Authors: Say Wei Foo, Qi Dong

Abstract:

Digital watermarking is one of the techniques for copyright protection. In this paper, a normalization-based robust image watermarking scheme which encompasses singular value decomposition (SVD) and discrete cosine transform (DCT) techniques is proposed. For the proposed scheme, the host image is first normalized to a standard form and divided into non-overlapping image blocks.

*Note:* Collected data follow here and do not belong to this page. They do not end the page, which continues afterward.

/-- SESS_QUERY (09 R195). [Log entry 13, DEDUCED.] -/
def sessQueryBody (v : Verb) (d : Dev) : Except Fail Dev := do
  check4 v false [(20, 44)] []
  let s ← checkSess d v (fld v 16 4) 16
  if closedBefore d v s then failId stStale 16 else
  let slot := match s.slot with | some n => n + 2 ^ 31 | none => 0
  let least := match findModel d s.model with | some m => minStored m s | none => 0
  .ok (finishOk d v [(8, 1, s.state), (9, 1, sessFlags s), (10, 1, s.model), (12, 4, slot), (16, 4, s.log.length),
    (20, 4, least), (24, 4, countNotHbm d s), (28, 4, countFlashOnly d s)])

/-! ### SESS_FORK (05 R104, R105) -/

def sessForkBody (v : Verb) (d : Dev) : Except Fail Dev := do
  check4 v false [(24, 40)] []
  let s ← checkSess d v (fld v 16 4) 16
  needLive s v 16
  .ok (registerOp d v (.fork v.seq (fld v 16 4) (fld v 20 4)))

/-- Phrase IDs of a list wholly below `n` (05 R104): entry i covers positions 64 i to 64 i + 63. -/
def idsBelow (l : List Nat) (n : Nat) : List Nat := l.take (n / 64)

/-- The phrase of a list that holds position `n`. -/
def idHolding (l : List Nat) (n : Nat) : Option Nat := l[n / 64]?

/-- Rows that a cut at `n` takes from a layer of stored length above `n` (05 R104, R106): from the tails where `n` is
at or above their FIRST_POS, else from the phrase that holds it. -/
def rowsForCut (d : Dev) (p : Nat) (st : LayerSt) (kind n : Nat) : List KvRow :=
  if st.tailFirst ≤ n then
    match st.tails.find? (fun t => t.kind == kind) with
    | some t => t.rows.take (Nat.min t.count (n - st.tailFirst))
    | none => []
  else
    match idHolding (if kind = 0 then st.stem else st.direct) n with
    | some i =>
      match findPhrase d p i with
      | some x => x.rows.take (n % 64)
      | none => []
    | none => []

/-- The sealed phrases that a cut of a layer at `n` must copy rows of: the one that holds position `n`, for each kind (05 R104, R106). -/
def cutPhrases (d : Dev) (p : Nat) (st : LayerSt) (n : Nat) : List Phrase :=
  if st.tailFirst ≤ n || n % 64 = 0 then []
  else [st.stem, st.direct].filterMap (fun l => (idHolding l n).bind (findPhrase d p))

/-- Whether a phrase that a cut at `n` must copy cannot be read in any copy. -/
def cutUnreadable (d : Dev) (p : Nat) (st : LayerSt) (n : Nat) : Bool := (cutPhrases d p st n).any (phraseLost d)

/-- One tail of a child or of a cut, holding `rows`, with WRITE_VERSION 1. The spec does not say what the rest of such a tail's header holds:
CREATOR is the session that the tail belongs to, the child or the session cut, and SATURATED and CLAMPED begin again at 0. [Log entry 113, DESIGN CHOICE.] -/
def tailWith (p ctx creator model layer kind first : Nat) (l : LayerRec) (rows : List KvRow) : Phrase :=
  { newTail p ctx creator model layer kind first l with rows := rows, count := rows.length }

/-- The tails of a layer cut at `n` for session `owner`, charged to its home stack: none where they hold no rows. -/
def cutTails (d : Dev) (owner : Sess) (src : LayerSt) (layer : Nat) (l : LayerRec) (n : Nat) :
    Option (List Phrase × Dev) :=
  let p := ctxPart owner.ctx
  let first := if src.tailFirst ≤ n then src.tailFirst else n - n % 64
  let cnt := if src.tailFirst ≤ n then Nat.min n (storedLen src) - src.tailFirst else n % 64
  if cnt = 0 then some ([], d)
  else
    (layerKinds l).foldl (fun acc k =>
      match acc with
      | none => none
      | some (ts, d') =>
        (allocHome d' p owner.home (phraseBytes l k) (allocKey 1 (handleOf owner)) (tailSub layer k)).map (fun d'' =>
          (ts ++ [tailWith p owner.ctx (handleOf owner) owner.model layer k first l (rowsForCut d p src k n)], d'')))
      (some ([], d))
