/-- Dispatch the movers that wait, in their order, as far as the clause's bandwidth goes (09 R182). [Log entry 20, DESIGN CHOICE.] -/
def dispatchMovers (d : Dev) : Dev :=
  let pick := fun (acc : List Nat × Bool) (w : Mover) =>
    if acc.2 && (acc.1.isEmpty || !Config.moverWaits w.id d.clk.count) then (w.id :: acc.1, true) else (acc.1, false)
  let ids := ((sortBy moverBefore (d.kv.movers.filter (fun w => w.clause.isNone))).foldl pick ([], true)).1
  { d with kv.movers := updWhere (fun (w : Mover) => ids.contains w.id) (fun w => { w with clause := some d.clk.count }) d.kv.movers }

/-- What a mover's copy of flash finds unreadable is told (13 R291): a phrase whose only copy of record is in flash, and a flash image. [Log entry 66, DEDUCED.] -/
def tellMover (d : Dev) (w : Mover) : Dev :=
  match w.what with
  | .phrase p i _ => (match findPhrase d p i with
    | some x => if x.hbm.isSome || x.ddr then d
        else (match x.flash with | some l => tellRun d p l (ceilDiv (phraseSize x) 16) | none => d)
    | none => d)
  | .revive s => d.kv.ops.foldl (fun a o => match o with
    | .revive r => if r.seq = s && r.ref / 2 ^ 62 = 2 then
          (match findImage a (ctxPart r.ctx) r.ref with
           | some im => tellRun a (ctxPart r.ctx) (r.ref % 2 ^ 34) (ceilDiv im.bytes 16384)
           | none => a)
        else a
    | _ => a) d
  | _ => d

/-- MOVER_COPY_COMPLETE: the copy `id`, dispatched before, has been written and verified, or its source could not be read (09 R178). -/
def moverComplete (id : Nat) (ok : Bool) (d : Dev) : Dev :=
  let this := fun (w : Mover) => w.id == id && w.state == 0 && w.clause.isSome
  let d1 := (d.kv.movers.filter this).foldl tellMover d
  { d1 with kv.movers := updWhere this (fun w => { w with state := if ok then 1 else 2 }) d1.kv.movers }

/-- The transitions between ACTIVE and IDLE that residency causes (09 Table 9-5). -/
def transitSess (d : Dev) (s : Sess) : Sess :=
  if s.state = 1 || s.state = 2 then { s with state := residency d s } else s

/-- Apply the residency transitions due at a boundary. -/
def transitions (d : Dev) : Dev := { d with kv.cat := d.kv.cat.map (transitSess d) }

end Sys2Proof.Machine
end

SVD is applied to each block. By concatenating the first singular values (SV) of adjacent blocks of the normalized image, a SV block is obtained. DCT is then carried out on the SV blocks to produce SVD-DCT blocks. A watermark bit is embedded in the highfrequency band of a SVD-DCT block by imposing a particular relationship between two pseudo-randomly selected DCT coefficients. An adaptive frequency mask is used to adjust local watermark embedding strength. Watermark extraction involves mainly the inverse process. The watermark extracting method is blind and efficient. Experimental results show that the quality degradation of watermarked image caused by the embedded watermark is visually transparent. Results also show that the proposed scheme is robust against various image processing operations and geometric attacks.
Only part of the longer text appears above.